Thread divergence in sin functions

I read the source code of sin(x) function in some C/C++ compiler (for example, fdlibm, as is copied below), and it seems that the sin() function in C contains many divergences. I wonder if nvcc has optimized these divergences, or I need to optimize the function myself?

#include “fdlibm.h”

#ifdef STDC
double sin(double x)
double sin(x)
double x;
double y[2],z=0.0;
int n, ix;

/* High word of x. */
ix = __HI(x);

/* |x| ~< pi/4 */
ix &= 0x7fffffff;
if(ix <= 0x3fe921fb) return __kernel_sin(x,z,0);

/* sin(Inf or NaN) is NaN */
else if (ix>=0x7ff00000) return x-x;

/* argument reduction needed */
else {
    n = __ieee754_rem_pio2(x,y);
    switch(n&3) {
	case 0: return  __kernel_sin(y[0],y[1],1);
	case 1: return  __kernel_cos(y[0],y[1]);
	case 2: return -__kernel_sin(y[0],y[1],1);
		return -__kernel_cos(y[0],y[1]);


Naturally, NVIDIA engineers are aware of the need to minimize instances of thread divergence in standard math functions.
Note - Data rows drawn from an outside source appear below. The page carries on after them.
theorem learnCommit_refreshes_one (hp : adtPort (s.tent 2 i) = r.port) (hr : adtReloc (s.tent 2 i) = false) :
    Completes .learnCommit s fun t =>
      t.lrn.queue = q ∧ t.tent 2 i = setFld (s.tent 2 i) 80 12 s.tick ∧ (∀ j, j ≠ i → t.tent 2 j = s.tent 2 j) ∧ t.regs = s.regs := by
  obtain ⟨t, ht, hqueue, hregs, hent⟩ := learnCommit_refreshes h hi hp
  rw [State.adtCopies_one hr] at hent
  exact ⟨t, ht, hqueue, (hent i).trans (if_pos (List.mem_singleton_self i)),
    fun j hj => (hent j).trans (if_neg fun hm => hj (List.mem_singleton.mp hm)), hregs⟩

theorem learnCommit_refreshes_both {j : Nat} (hp : adtPort (s.tent 2 i) = r.port) (hr : adtReloc (s.tent 2 i) = true)
    (hj : j ∈ (List.range 4).map (s.adtIndex (adtKey r.mac r.vid))) (hv : adtValid (s.tent 2 j) = true)
    (hk : adtKeyOf (s.tent 2 j) = adtKey r.mac r.vid) :
    Completes .learnCommit s fun t => t.lrn.queue = q ∧ t.tent 2 j = setFld (s.tent 2 j) 80 12 s.tick ∧ t.regs = s.regs := by
  obtain ⟨t, ht, hqueue, hregs, hent⟩ := learnCommit_refreshes h hi hp
  exact ⟨t, ht, hqueue, (hent j).trans (if_pos (State.mem_adtCopies hr (State.adtFind_key hi) hj hv hk)), hregs⟩

theorem learnCommit_static (hp : adtPort (s.tent 2 i) ≠ r.port) (hst : adtStatic (s.tent 2 i) = true) :
    Completes .learnCommit s fun t =>
      t.lrn.queue = q ∧ t.tbl = s.tbl ∧ t.rd Reg.LRN_STATIC_MOVE = evtNext (s.rd Reg.LRN_STATIC_MOVE) ∧ regsBut [Reg.LRN_STATIC_MOVE] s t := by
  refine ⟨_, h.exec_elsewhere hi hp, ?_⟩
  rw [if_pos hst]
  exact ⟨rfl, rfl, State.rd_wr_same .., regsBut_evt (s.took q) (by decide)⟩

theorem learnCommit_frozen (hp : adtPort (s.tent 2 i) ≠ r.port) (hst : adtStatic (s.tent 2 i) = false)
    (hf : adtFrozen (s.tent 2 i) = true) :
    Completes .learnCommit s fun t =>
      t.lrn.queue = q ∧ t.tbl = s.tbl ∧ t.rd Reg.LRN_FROZEN_DROP = evtNext (s.rd Reg.LRN_FROZEN_DROP) ∧ regsBut [Reg.LRN_FROZEN_DROP] s t := by
  refine ⟨_, h.exec_elsewhere hi hp, ?_⟩
  rw [if_neg (Bool.eq_false_iff.mp hst), if_pos hf]
  exact ⟨rfl, rfl, State.rd_wr_same .., regsBut_evt (s.took q) (by decide)⟩

theorem learnCommit_flap (hp : adtPort (s.tent 2 i) ≠ r.port) (hst : adtStatic (s.tent 2 i) = false) (hf : adtFrozen (s.tent 2 i) = false)
    (hflap : s.isFlap (s.tent 2 i) = true) :
    Completes .learnCommit s fun t =>
      t.lrn.queue = q ∧ adtPort (t.tent 2 i) = adtPrevPort (s.tent 2 i) ∧ adtFrozen (t.tent 2 i) = true ∧
      adtFreezeLeft (t.tent 2 i) = s.rf Reg.LRN_FLAP 8 16 ∧ adtLmValid (t.tent 2 i) = false ∧ (∀ j, j ≠ i → t.tent 2 j = s.tent 2 j) ∧
      t.rd Reg.LRN_FLAP_CNT = evtNext (s.rd Reg.LRN_FLAP_CNT) ∧ t.rb (Reg.INT_RAW (pageBase .lrn 0)) Irq.LRN_FLAP = true := by
  refine ⟨_, h.exec_elsewhere hi hp, ?_⟩
  rw [if_neg (Bool.eq_false_iff.mp hst), if_neg (Bool.eq_false_iff.mp hf), if_pos hflap]
  obtain ⟨hlrn, hent, hcnt, hraw⟩ := (s.took q).learnFlap_freezes i r.port
  obtain ⟨hport, hfrozen, hleft, hlm⟩ := (s.took q).flapEntry_fields (s.tent 2 i)
  have hown := (hent i).trans (if_pos rfl)
  exact ⟨congrArg LrnSt.queue hlrn, hown ▸ hport, hown ▸ hfrozen, hown ▸ hleft, hown ▸ hlm,
    fun j hj => (hent j).trans (if_neg (Ne.symm hj)), hcnt, hraw⟩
You should not see significant divergence in the CUDA implementations of trig functions except for pathological cases using arguments extremely large in magnitude (very roughly, greater than 215 for single-precision computation and greater than 231 for double-precision computation).

You can always check into branch divergence with the CUDA profiler, and also examine the machine code produced by the compiler by running cuobjdump --dump-sass on the executable.